В стройкоманде постоянно были нелады, озлобление, козни. Теперь всему этому конец. Теперь в лагере есть полторы тысячи новичков, три тысячи рабочих рук, а это значит — полторы тысячи пайков, которыми насытятся и старые «волки». Они получат подданных и станут господами. Ну а господам живется ведь совсем иначе: они не чужды и потех, и любви… Господином среди господ будет писарь Эрих Фрош. Так же как в Варшаве, как прежде в Освенциме, Буне и в других местах. «Волкам» понадобятся всякие поблажки от главного писаря: им захочется отлынивать от работы, они постоянно будут просить пополнения взамен умерших и за это приносить писарю разные вещи. Сигареты, жратву, золото. Будет весело. И все это благодаря тому, что заполнилась картотека…
Узники приходят со станции, строясь в сотни на апельплаце[2]. Прожекторы со сторожевых вышек ярко освещают их. Эсэсовский конвой остался за оградой лагеря, и «волки»-старожилы сами принимают новичков. С карандашом и бумагой в руке они бегают вокруг стада и поспешно записывают имена, заставляя тупых новичков произносить их по буквам. Среди «волков» кого только не встретишь — есть даже греки и турки; некоторые плохо знают латинский алфавит.
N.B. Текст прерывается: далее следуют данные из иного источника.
theorem Keeps.flushRequests (s : State) : Keeps s s.flushRequests := by
  unfold State.flushRequests
  have h : ∀ e ∈ s.jrn.requests.map EntryReq.entry, JournalHeld s → e.sized := by
    intro e he hj
    obtain ⟨q, hq, rfl⟩ := List.mem_map.mp he
    exact hj.asked q hq
  have hrest : ∀ (l : List Entry) (t : State), KeepsRest t (t.takeEntries l) := by
    intro l
    unfold State.takeEntries
    induction l with
    | nil => exact fun t => KeepsRest.refl t
    | cons e rest ih => exact fun t => (KeepsRest.takeEntry t e).trans (ih _)
  refine { (KeepsRest.withJrn s _).trans (hrest _ _) with journal := fun hj => ?_ }
  refine (Keeps.takeEntries _ (fun e he => h e he hj) _).journal ?_
  exact ⟨hj.1, hj.2, hj.3, hj.4, hj.5, fun q hq => absurd hq List.not_mem_nil, hj.7, hj.8, hj.9, hj.10⟩

theorem State.recordLosses_prm (s : State) : s.recordLosses.prm = s.prm := by
  unfold State.recordLosses
  generalize allCars.flatMap s.untakenLosses = l
  induction l generalizing s with
  | nil => rfl
  | cons e rest ih => exact ih _

/-- Every entry recorded for an untaken loss is well formed. -/
theorem State.untakenLosses_sized (s : State) (c : Car) : ∀ e ∈ s.untakenLosses c, e.sized := by
  unfold State.untakenLosses
  split
  · simp
  · intro e he
    rcases List.mem_cons.mp he with rfl | he
    · exact pad4_sized _
    · obtain ⟨v, _, rfl⟩ := List.mem_map.mp he
      exact pad4_sized _

theorem Keeps.asks (l : List Entry) (h : ∀ e ∈ l, e.sized) (s : State) : Keeps s (l.foldl (fun t e => t.ask .rpl e) s) := by
  induction l generalizing s with
  | nil => exact Keeps.refl s
  | cons e rest ih =>
    exact (Keeps.ask s .rpl (h e List.mem_cons_self)).trans (ih (fun x hx => h x (List.mem_cons_of_mem _ hx)) _)

theorem Keeps.recordLosses (s : State) : Keeps s s.recordLosses := by
  refine Keeps.asks _ (fun e he => ?_) s
  obtain ⟨c, _, hc⟩ := List.mem_flatMap.mp he
  exact s.untakenLosses_sized c e hc

theorem Keeps.loseBacklog (s : State) : Keeps s s.loseBacklog := by
  have h : Keeps s { s with jrn := { s.jrn with
      tally := saturate 65535 (s.jrn.tally + s.jrn.backlog.length), lost := saturate 65535 (s.jrn.lost + s.jrn.backlog.length),
      backlog := [] } } :=
    { journal := fun h => ⟨h.1, h.2, h.3, Nat.zero_le _, fun e he => absurd he List.not_mem_nil, h.6, h.7, h.8, h.9, h.10⟩ }
  unfold State.loseBacklog
  exact Keeps.ite (fun _ => h) (fun _ => h.trans (Keeps.showWords _ _))

theorem State.clearCauses_prm (s : State) (v : Word) : (s.clearCauses v).prm = s.prm := rfl

theorem State.loseBacklog_prm (s : State) : s.loseBacklog.prm = s.prm := by
  unfold State.loseBacklog
  dsimp only
  split <;> rfl

/-- RESTARTING begins with no permit ACTIVE, no car up and nothing in transit (R124, R160). -/
theorem Keeps.stop (s : State) (hp : ∀ c : Car, s.prm[c].active = false ∧ s.prm[c].up = false) {o : Ord} {x : ResetCause}
    (h1 : o.ret = s.ord.ret) (h2 : o.lw = s.ord.lw) (h3 : o.hw = s.ord.hw) :
    Keeps s { s with run := .restarting, cause := x, chan := Channels.empty, ord := o } where
  permits h c := ⟨(h c).1, (h c).2.1, fun _ => hp c⟩
  journal h := ⟨h.1, h.2, h.3, h.4, h.5, h.6, h.7, h.8, by
    show ReturnMarkOk o.ret ∧ o.lw + 256 ≤ o.hw
    rw [h1, h2, h3]; exact h.9, fun v hv => absurd hv List.not_mem_nil⟩

theorem Keeps.dropOwedReturns (s : State) : Keeps s s.dropOwedReturns := Keeps.withSsu s _

theorem Keeps.dropLines (s : State) : Keeps s s.dropLines where
  queues _ := by
    intro c
    simp [State.dropLines, Line.reset]

theorem Keeps.settleFlash (s : State) (o : RestartOutcome) : Keeps s (s.settleFlash o) := by
  unfold State.settleFlash
  split
  · exact Keeps.refl s
  · rename_i w op _
    have h1 : Keeps s { s with isc := { s.isc with fleetCut := s.isc.fleetCut || op.onFleet } } := Keeps.withIsc s
    split
    · exact h1.trans (Keeps.withFlash _ (fun h => Flash.canonical_stopErase h _ _))
    · refine Keeps.ite (fun _ => ?_) (fun _ => ?_)
      · exact h1.trans (Keeps.withFlash _ (fun h => Flash.canonical_program h _ _ _ _ _))
      · refine Keeps.trans ?_ (Keeps.failBlock _ _)
        exact h1.trans (Keeps.withFlash _ (fun h => Flash.canonical_program h _ _ _ _ _))

theorem Keeps.reclaimMark (s : State) : Keeps s s.reclaimMark := by
  unfold State.reclaimMark
  split
  · exact Keeps.refl s
  · split
    · exact Keeps.withIsc s
    · exact Keeps.refl s

theorem Keeps.interrupt (s : State) : Keeps s s.interrupt := by
  unfold State.interrupt
  split
  · exact Keeps.refl s
  · exact Keeps.finishWork s _ _

theorem Keeps.refuseQueue (s : State) : Keeps s s.refuseQueue := by
  unfold State.refuseQueue
  refine Keeps.trans ?_ (Keeps.foldl _ (fun t o => Keeps.answer t _ _ _) _ _)
  exact Keeps.withIsc s

theorem Flash.canonical_programMarks (l : List CopyIx) (ends : List ProgEnd) {f : Flash} (h : f.canonical) :
    (programMarks f l ends).1.canonical := by
  induction l generalizing f ends with
  | nil => exact h
  | cons r rest ih => exact ih _ (Flash.canonical_program h _ _ _ _ _)

theorem Keeps.withIscDge (s : State) {i : Isc} {g : Dge} (h : i.records = s.isc.records) :
    Keeps s { s with isc := i, dge := g } where
  active ha := by
    have h' : ∀ r : CopyIx, i.records[r] = s.isc.records[r] := fun r => by rw [h]
    intro k hk
    refine ha k ?_
    rw [← h', ← h']
    exact hk

theorem Keeps.restartStore (s : State) (o : RestartOutcome) : Keeps s (s.restartStore o) := by
  have h : ∀ t : State, Keeps s t →
      Keeps s { t with isc := { t.isc with lastDoor := 5, lastInfo := 5, work := none }, dge := Dge.reset } :=
    fun t ht => ht.trans (Keeps.withIscDge t rfl)
  unfold State.restartStore
  dsimp only
  refine h _ ?_
  refine Keeps.trans ?_ (Keeps.setTarget _ _)
  refine Keeps.trans ?_ (Keeps.setStoreState _ _)
  refine Keeps.trans ?_ (Keeps.startScan _ _)
  refine Keeps.trans (t := { (s.settleFlash o).reclaimMark.interrupt.refuseQueue with
    isc := { (s.settleFlash o).reclaimMark.interrupt.refuseQueue.isc with requests := [], reading := none } }) ?_ ?_
  · refine Keeps.trans ?_ (Keeps.withIsc _)
    exact (((Keeps.settleFlash s o).trans (Keeps.reclaimMark _)).trans (Keeps.interrupt _)).trans (Keeps.refuseQueue _)
  · exact Keeps.withFlash _ (fun h => Flash.canonical_programMarks _ _ h)

theorem Keeps.restart (s : State) (o : RestartOutcome) : Keeps s (s.restart o) := by
  unfold State.restart
  dsimp only
  refine Keeps.trans ?_ (Keeps.restartStore _ _)
  refine Keeps.trans ?_ (Keeps.dropLines _)
  refine Keeps.trans ?_ (Keeps.dropOwedReturns _)
  have h1 : Keeps s ((((s.dropPermits).recordLosses.flushRequests).loseBacklog).clearCauses 15) :=
    ((((Keeps.dropPermits s).trans (Keeps.recordLosses _)).trans (Keeps.flushRequests _)).trans (Keeps.loseBacklog _)).trans
      (Keeps.clearCauses _ _)
  have hp : ((((s.dropPermits).recordLosses.flushRequests).loseBacklog).clearCauses 15).prm = s.dropPermits.prm :=
    (State.clearCauses_prm _ _).trans ((State.loseBacklog_prm _).trans ((State.flushRequests_prm _).trans (State.recordLosses_prm _)))
  generalize (((s.dropPermits).recordLosses.flushRequests).loseBacklog).clearCauses 15 = t at h1 hp ⊢
  refine h1.trans (Keeps.stop t ?_ rfl rfl rfl)
  intro c
  rw [hp]
  simp [State.dropPermits, State.showWords]

/-! ## The return to RUNNING -/

theorem Keeps.rebuild (s : State) (b : Bool) (hrun : s.isRunning = false) : Keeps s (s.rebuild b) :=
  ((Keeps.buildRoster s hrun (s.fleetReading_ordered b)).trans (Keeps.bumpCounts _)).trans (Keeps.showMirror _)

theorem Keeps.returnSample (s : State) : Keeps s s.returnSample := by
  unfold State.returnSample
  dsimp only
  refine Keeps.trans ?_ (Keeps.tellHold _ _)
  refine Keeps.trans (Keeps.sample s) ?_
  generalize s.sample = t
  refine { journal := fun h => ?_ }
  have hh := holdAfter_held { t.jrn with r := t.ord.ret, lw := t.ord.lw, hw := t.ord.hw } h.9.2
  exact ⟨h.1, h.9.1, h.9.2, h.4, h.5, h.6, hh.1, hh.2, h.9, fun v hv => absurd hv List.not_mem_nil⟩

theorem Keeps.returns (s : State) (was : Car → Bool) : Keeps s (s.returns was) := by
  unfold State.returns
  dsimp only
  refine Keeps.trans ?_ (Keeps.slotCheck _ _)
  refine Keeps.trans ?_ (Keeps.startScanTimer _)
  refine Keeps.trans ?_ (Keeps.foldl _ (Keeps.settleCar was) allCars _)
  exact ((Keeps.enterRun s).trans (Keeps.returnSample _)).trans (Keeps.startEntries _)

end Sys2Proof.Machine
end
А у новичков такие заковыристые имена: Мошек Грюнцвейг, Ольджих Елинек, Янош Жолнаи. И писарь, несмотря на свое радостное возбуждение, бранится на чем свет стоит, когда кто-нибудь из его приспешников приносит ему листок с еще одной сотней перевранных фамилий. Полюбуйся, Фредо, чего твои грамотеи опять наворотили! — сердито хрипит он, обращаясь к самому толковому из греков, который будет арбейтдинстом, кем-то вроде производителя работ, а пока помогает писарю разносить фамилии по карточкам. Этим же занят глава группы снабжения француз Гастон. Но оба они достаточно неловки в таком деле, и писарь нетерпеливо оглядывается, скоро ли они подадут ему следующую карточку. Он пыхтит, дыхание у него учащается, красный шрам на шее — след операции, навсегда сделавшей его голос хриплым, — становится еще темнее.
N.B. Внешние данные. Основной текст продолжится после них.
/-! ## The relation field by field -/

/-- LineFrame, one field at a time. -/
structure LineKept (c : Car) (s t : State) : Prop where
  power : t.power = s.power := by rfl
  resetIn : t.resetIn = s.resetIn := by rfl
  run : t.run = s.run := by rfl
  cause : t.cause = s.cause := by rfl
  pins : t.pins = s.pins := by rfl
  ord : t.ord = s.ord := by rfl
  ntu : t.ntu = s.ntu := by rfl
  ssu : t.ssu = s.ssu := by rfl
  fleet : t.fleet = s.fleet := by rfl
  roster : t.roster = s.roster := by rfl
  mirrorCount : t.mirrorCount = s.mirrorCount := by rfl
  rpl : t.rpl = s.rpl := by rfl
  prm : t.prm = s.prm := by rfl
  dge : t.dge = s.dge := by rfl
  flash : t.flash = s.flash := by rfl
  pending : t.pending = s.pending := by rfl
  lines : ∀ d, d ≠ c → t.lines[d] = s.lines[d] := by intros; rfl
  reports : ∀ d, d ≠ c → t.chan.clcRpl[d] = s.chan.clcRpl[d] := by intros; rfl
  tells : ∀ d, d ≠ c → t.chan.rplClc[d] = s.chan.rplClc[d] := by intros; rfl
  holds : ∀ d, d ≠ c → t.chan.jrnClc[d] = s.chan.jrnClc[d] := by intros; rfl
  chan : ∃ x y z, t.chan = { s.chan with clcRpl := x, rplClc := y, jrnClc := z } := by exact ⟨_, _, _, rfl⟩
  jrn : ∃ x, t.jrn = { s.jrn with requests := x } := by exact ⟨_, rfl⟩
  isc : ∃ x y z, t.isc = { s.isc with requests := x, work := y, storeState := z } := by exact ⟨_, _, _, rfl⟩
  pages : HostPagesKept s t := by exact fun _ _ _ => rfl

theorem LineKept.frame {c : Car} {s t : State} (h : LineKept c s t) : LineFrame c s t := by
  refine ⟨?_, h.pages⟩
  obtain ⟨x, y, z, hc⟩ := h.chan
  obtain ⟨w, hj⟩ := h.jrn
  obtain ⟨p, q, r, hi⟩ := h.isc
  have e1 := eq_set_of_others _ _ c h.lines
  have e2 := eq_set_of_others _ _ c h.reports
  have e3 := eq_set_of_others _ _ c h.tells
  have e4 := eq_set_of_others _ _ c h.holds
  have h1 := h.power; have h2 := h.resetIn; have h3 := h.run; have h4 := h.cause; have h5 := h.pins
  have h6 := h.ord; have h7 := h.ntu; have h8 := h.ssu; have h9 := h.fleet; have h10 := h.roster
  have h11 := h.mirrorCount; have h12 := h.rpl; have h13 := h.prm; have h14 := h.dge; have h15 := h.flash
  have h16 := h.pending
  clear h
  cases t
  cases s
  simp only at *
  subst h1 h2 h3 h4 h5 h6 h7 h8 h9 h10 h11 h12 h13 h14 h15 h16
  congr 1
  · subst hj; rfl
  · subst hi; rfl
  · subst hc
    simp only at e2 e3 e4
    congr 1

theorem LineKept.refl (c : Car) (s : State) : LineKept c s s := {}

theorem LineKept.trans {c : Car} {s t u : State} (h : LineKept c s t) (k : LineKept c t u) : LineKept c s u where
  power := k.power.trans h.power
  resetIn := k.resetIn.trans h.resetIn
  run := k.run.trans h.run
  cause := k.cause.trans h.cause
  pins := k.pins.trans h.pins
  ord := k.ord.trans h.ord
  ntu := k.ntu.trans h.ntu
  ssu := k.ssu.trans h.ssu
  fleet := k.fleet.trans h.fleet
  roster := k.roster.trans h.roster
  mirrorCount := k.mirrorCount.trans h.mirrorCount
  rpl := k.rpl.trans h.rpl
  prm := k.prm.trans h.prm
  dge := k.dge.trans h.dge
  flash := k.flash.trans h.flash
  pending := k.pending.trans h.pending
  lines d hd := (k.lines d hd).trans (h.lines d hd)
  reports d hd := (k.reports d hd).trans (h.reports d hd)
  tells d hd := (k.tells d hd).trans (h.tells d hd)
  holds d hd := (k.holds d hd).trans (h.holds d hd)
  chan := by
    obtain ⟨x, y, z, hx⟩ := h.chan
    obtain ⟨x', y', z', hk⟩ := k.chan
    exact ⟨x', y', z', by rw [hk, hx]⟩
  jrn := by
    obtain ⟨x, hx⟩ := h.jrn
    obtain ⟨x', hk⟩ := k.jrn
    exact ⟨x', by rw [hk, hx]⟩
  isc := by
    obtain ⟨x, y, z, hx⟩ := h.isc
    obtain ⟨x', y', z', hk⟩ := k.isc
    exact ⟨x', y', z', by rw [hk, hx]⟩
  pages a h1 h2 := (k.pages a h1 h2).trans (h.pages a h1 h2)

theorem LineKept.ite {p : Prop} [Decidable p] {c : Car} {s t u : State} (h : p → LineKept c s t) (k : ¬ p → LineKept c s u) :
    LineKept c s (if p then t else u) := by
  split
  · exact h ‹_›
  · exact k ‹_›

theorem LineKept.publish {c : Car} {s t : State} (h : LineKept c s t) : LineKept c s (publish s t) := by
  refine h.trans ?_
  exact
    { power := publish_power s t, resetIn := publish_resetIn s t, run := publish_run s t, cause := publish_cause s t,
      pins := publish_pins s t, ord := publish_ord s t, ntu := publish_ntu s t, ssu := publish_ssu s t,
      fleet := publish_fleet s t, roster := publish_roster s t, mirrorCount := publish_mirrorCount s t, rpl := publish_rpl s t,
      prm := publish_prm s t, dge := publish_dge s t, flash := publish_flash s t, pending := publish_pending s t,
      lines := fun d _ => by simp only [publish_lines], reports := fun d _ => by simp only [publish_chan],
      tells := fun d _ => by simp only [publish_chan], holds := fun d _ => by simp only [publish_chan],
      chan := ⟨_, _, _, publish_chan s t⟩, jrn := ⟨_, publish_jrn s t⟩, isc := ⟨_, _, _, publish_isc s t⟩,
      pages := fun a h1 h2 => publish_ramByte_other s t (by unfold Shown; omega) }

/-! ## The operations -/

section ops
variable (c : Car) (s : State)

theorem LineKept.setLine (l : Line) : LineKept c s (s.setLine c l) := { lines := fun _ hd => set_get_ne _ _ hd }
theorem LineKept.report (m : LineReport) : LineKept c s (s.report c m) := { reports := fun _ hd => set_get_ne _ _ hd }
theorem LineKept.dropTell : LineKept c s (s.dropTell c) := { tells := fun _ hd => set_get_ne _ _ hd }
theorem LineKept.ask (src : Source) (e : Entry) : LineKept c s (s.ask src e) := {}

theorem LineKept.settleStore : LineKept c s s.settleStore := by
  unfold State.settleStore
  repeat' split
  all_goals exact {}

theorem settleStore_others :
    s.settleStore.isc.requests = s.isc.requests ∧ s.settleStore.chan = s.chan ∧ s.settleStore.jrn = s.jrn
      ∧ s.settleStore.lines = s.lines := by
  unfold State.settleStore
  repeat' split
  all_goals exact ⟨rfl, rfl, rfl, rfl⟩

theorem LineKept.addRequest (q : ReadReq) : LineKept c s (s.addRequest q) :=
  LineKept.trans (t := { s with isc := { s.isc with requests := s.isc.requests ++ [q] } }) {} (LineKept.settleStore _ _)

theorem LineKept.withdraw (d : Car) (y : Bool) : LineKept c s (s.withdraw d y) := by
  unfold State.withdraw
  dsimp only
  exact LineKept.trans (t := { s with isc := { s.isc with requests := _ } }) {} (LineKept.settleStore _ _)

theorem LineKept.requestRead (i : Nat) : LineKept c s (s.requestRead c i) := by
  unfold State.requestRead
  dsimp only
  split
  · exact LineKept.refl c s
  · split
    · exact LineKept.setLine c s _
    · exact (LineKept.setLine c s _).trans (LineKept.addRequest _ _ _)

theorem LineKept.requestLowest : LineKept c s (s.requestLowest c) := by
  unfold State.requestLowest
  dsimp only
  split
  · exact LineKept.refl c s
  · split
    · exact LineKept.refl c s
    · exact LineKept.ite (fun _ => LineKept.refl c s) (fun _ => LineKept.requestRead c s _)

theorem LineKept.requestNext : LineKept c s (s.requestNext c) := by
  unfold State.requestNext
  dsimp only
  split
  · exact LineKept.refl c s
  · split
    · exact LineKept.ite (fun _ => LineKept.refl c s) (fun _ => LineKept.requestRead c s _)
    · exact LineKept.refl c s

theorem LineKept.releaseBuffer (y : Bool) : LineKept c s (s.releaseBuffer c y) := by
  unfold State.releaseBuffer
  exact LineKept.ite (fun _ => (LineKept.setLine c s _).trans (LineKept.withdraw _ _ _ _)) (fun _ => LineKept.setLine c s _)

theorem LineKept.releaseBuffers : LineKept c s (s.releaseBuffers c) := by
  unfold State.releaseBuffers
  exact ((LineKept.releaseBuffer c s _).trans (LineKept.releaseBuffer c _ _)).trans (LineKept.setLine c _ _)

theorem LineKept.tryGrant : LineKept c s (s.tryGrant c) := by
  unfold State.tryGrant
  dsimp only
  refine LineKept.ite (fun _ => ?_) (fun _ => LineKept.refl c s)
  split
  · exact LineKept.refl c s
  · have h := (LineKept.setLine c s (s.lines[c].granted ‹_›)).trans (LineKept.report c _ (.granted (‹LineJob›).jid (‹LineJob›).phase))
    exact LineKept.ite (fun _ => h.trans (LineKept.requestLowest c _)) (fun _ => h)

theorem LineKept.leaveLine (q : Option LineJob) : LineKept c s (s.leaveLine c q) := by
  unfold State.leaveLine
  exact ((LineKept.releaseBuffers c s).trans (LineKept.setLine c _ _)).trans (LineKept.tryGrant c _)

theorem LineKept.attemptFails (r : FailReason) : LineKept c s (s.attemptFails c r) := by
  unfold State.attemptFails
  split
  · exact LineKept.refl c s
  · exact (LineKept.report c s _).trans (LineKept.leaveLine c _ _)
— Поторапливайтесь! — хрипит он. — Пока мы не кончим, нельзя впускать в бараки, а на апельплаце уже четверо мертвых.
— Будет и больше, — утешает его капо Карльхен, который только что зашел в контору; в руке у него, как всегда, увесистая дубинка. — Из полутора тысяч их передохнет еще немало…
Нетерпеливый писарь хлопает кулаком по столу.
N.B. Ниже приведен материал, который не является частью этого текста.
section
/-! The check of a frame, and frames read back (R75 to R77, R79, section 5.3; log 33). -/

namespace Sys2Proof.Machine

/-! ## The check (R76) -/

theorem crcBit_eq (r : Word) : crcBit r = (r <<< 1) ^^^ (if r.getLsbD 15 then 0x1021 else 0) := by
  have hmsb : r.getMsbD 0 = r.getLsbD 15 := rfl
  rw [crcBit, hmsb]
  split
  · rfl
  · exact (BitVec.xor_zero).symm

theorem crc16_concat (l : List Byte) (b : Byte) : crc16 (l ++ [b]) = crcByte (crc16 l) b := by
  rw [crc16, List.foldl_concat]
  rfl

theorem crcByte_eq (r : Word) (b : Byte) : crcByte r b =
    (List.range 8).foldl (fun (r : Word) _ => (r <<< 1) ^^^ (if r.getLsbD 15 then 0x1021 else 0)) (r ^^^ (b.setWidth 16 <<< 8)) := by
  have hbit : (fun (r : Word) (_ : Nat) => (r <<< 1) ^^^ (if r.getLsbD 15 then 0x1021 else 0)) = fun r _ => crcBit r :=
    funext fun r => funext fun _ => (crcBit_eq r).symm
  rw [hbit]
  rfl

/-- A register whose highest bit is clear is shifted alone. -/
theorem crcBit_toNat {r : Word} (h : r.toNat < 32768) : (crcBit r).toNat = 2 * r.toNat := by
  have hmsb : r.getMsbD 0 = false := by
    have hsmall : r.msb = decide (2 ^ 15 ≤ r.toNat) := BitVec.msb_eq_decide r
    exact hsmall.trans (decide_eq_false (by omega))
  rw [crcBit, hmsb, if_neg Bool.false_ne_true, BitVec.toNat_shiftLeft, Nat.shiftLeft_eq]
  omega

/-- A byte in the low half of the register moves to the high half, and meets no 1 at the top. -/
theorem crcByte_low {r : Word} {b : Byte} (h : (r ^^^ (b.setWidth 16 <<< 8)).toNat < 256) :
    (crcByte r b).toNat = 256 * (r ^^^ (b.setWidth 16 <<< 8)).toNat := by
  unfold crcByte
  dsimp only
  generalize r ^^^ (b.setWidth 16 <<< 8) = x at h
  have h1 := crcBit_toNat (r := x) (by omega)
  have h2 := crcBit_toNat (r := crcBit x) (by omega)
  have h3 := crcBit_toNat (r := crcBit (crcBit x)) (by omega)
  have h4 := crcBit_toNat (r := crcBit (crcBit (crcBit x))) (by omega)
  have h5 := crcBit_toNat (r := crcBit (crcBit (crcBit (crcBit x)))) (by omega)
  have h6 := crcBit_toNat (r := crcBit (crcBit (crcBit (crcBit (crcBit x))))) (by omega)
  have h7 := crcBit_toNat (r := crcBit (crcBit (crcBit (crcBit (crcBit (crcBit x)))))) (by omega)
  have h8 := crcBit_toNat (r := crcBit (crcBit (crcBit (crcBit (crcBit (crcBit (crcBit x))))))) (by omega)
  omega

/-- The high byte of the register clears its high half. -/
theorem xor_highByte (r : Word) : r ^^^ ((r.extractLsb' 8 8).setWidth 16 <<< 8) = (r.extractLsb' 0 8).setWidth 16 := by
  refine BitVec.eq_of_getLsbD_eq fun i hi => ?_
  simp only [BitVec.getLsbD_xor, BitVec.getLsbD_shiftLeft, BitVec.getLsbD_setWidth, BitVec.getLsbD_extractLsb']
  rcases Nat.lt_or_ge i 8 with hlow | hhigh
  · simp [hi, hlow]
  · simp [hi, Nat.not_lt.mpr hhigh, show 8 + (i - 8) = i by omega, show i - 8 < 16 by omega, show i - 8 < 8 by omega]

/-- The check of a run followed by its own check is 0 (R76). -/
theorem crc16_selfCheck (l : List Byte) : crc16 (l ++ [(crc16 l).extractLsb' 8 8, (crc16 l).extractLsb' 0 8]) = 0 := by
  rw [List.append_cons, crc16_concat, crc16_concat]
  generalize crc16 l = r
  have hlow : ((r.extractLsb' 0 8).setWidth 16).toNat < 256 := by
    rw [BitVec.toNat_setWidth]
    have := (r.extractLsb' 0 8).isLt
    omega
  have hfirst : crcByte r (r.extractLsb' 8 8) = (r.extractLsb' 0 8).setWidth 16 <<< 8 := by
    refine BitVec.eq_of_toNat_eq ?_
    rw [crcByte_low (by rw [xor_highByte]; exact hlow), xor_highByte, BitVec.toNat_shiftLeft, Nat.shiftLeft_eq]
    omega
  have hzero : crcByte r (r.extractLsb' 8 8) ^^^ ((r.extractLsb' 0 8).setWidth 16 <<< 8) = 0 := by rw [hfirst, BitVec.xor_self]; rfl
  refine BitVec.eq_of_toNat_eq ?_
  rw [crcByte_low (by rw [hzero]; decide), hzero]
  rfl

/-! ## The bytes of a frame -/

theorem le16_toNat (r : Word) : le16 r.toNat = [r.extractLsb' 0 8, r.extractLsb' 8 8] := by
  have hbyte : ∀ i, r.extractLsb' (8 * i) 8 = byteOf r.toNat i := fun i => by
    apply BitVec.eq_of_toNat_eq
    rw [BitVec.extractLsb'_toNat, byteOf, BitVec.toNat_ofNat, Nat.shiftRight_eq_div_pow]
  rw [le16, ← hbyte, ← hbyte]

theorem word_le16 (r : Word) : BitVec.ofNat 16 (leNat (le16 r.toNat)) = r := by
  have := r.isLt
  rw [leNat_le16, Nat.mod_eq_of_lt this, BitVec.ofNat_toNat, BitVec.setWidth_eq]

theorem byteOf_pair {n : Nat} (h : n < 65536) : (byteOf n 0).toNat + 256 * (byteOf n 1).toNat = n := by
  have hpair : leNat (le16 n) = (byteOf n 0).toNat + 256 * ((byteOf n 1).toNat + 256 * 0) := rfl
  have := leNat_le16 n
  omega

theorem byteOf_toNat {n : Nat} (h : n < 256) : (byteOf n 0).toNat = n := by
  rw [byteOf_zero, BitVec.toNat_ofNat]
  omega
— Не учи меня! Это как-никак живой транспорт из Освенцима, трижды отсеянный. Они должны быть здоровы, как быки. Если кто-нибудь из вас, старых хефтлинков, придет доложить мне, что у него помер избитый новичок, я буду считать его убийцей и собственноручно подам на него рапорт в комендатуру, не будь я Фрош!
— Я и не знал, что у тебя такое простое имя[3], - неосторожно огрызнулся Карльхен. — Разве тебя не величали всегда Фрош Великий?
Писарь быстро выпрямился.
— Заткнись! — крикнул он, побагровев. — Ты-то как раз один из таких убийц. Но тут тебе не лагерь истребления, тут будут работать и… Изволь-ка отложить свою палку! И если ты еще раз позволишь себе какие-нибудь шуточки по поводу моего имени… Это относится ко всем; какой же у нас будет авторитет в глазах новичков, если мы не ладим между собой? Я писарь лагеря! И я крепко разделаюсь с тем, кто будет подрывать мой престиж! Понятно?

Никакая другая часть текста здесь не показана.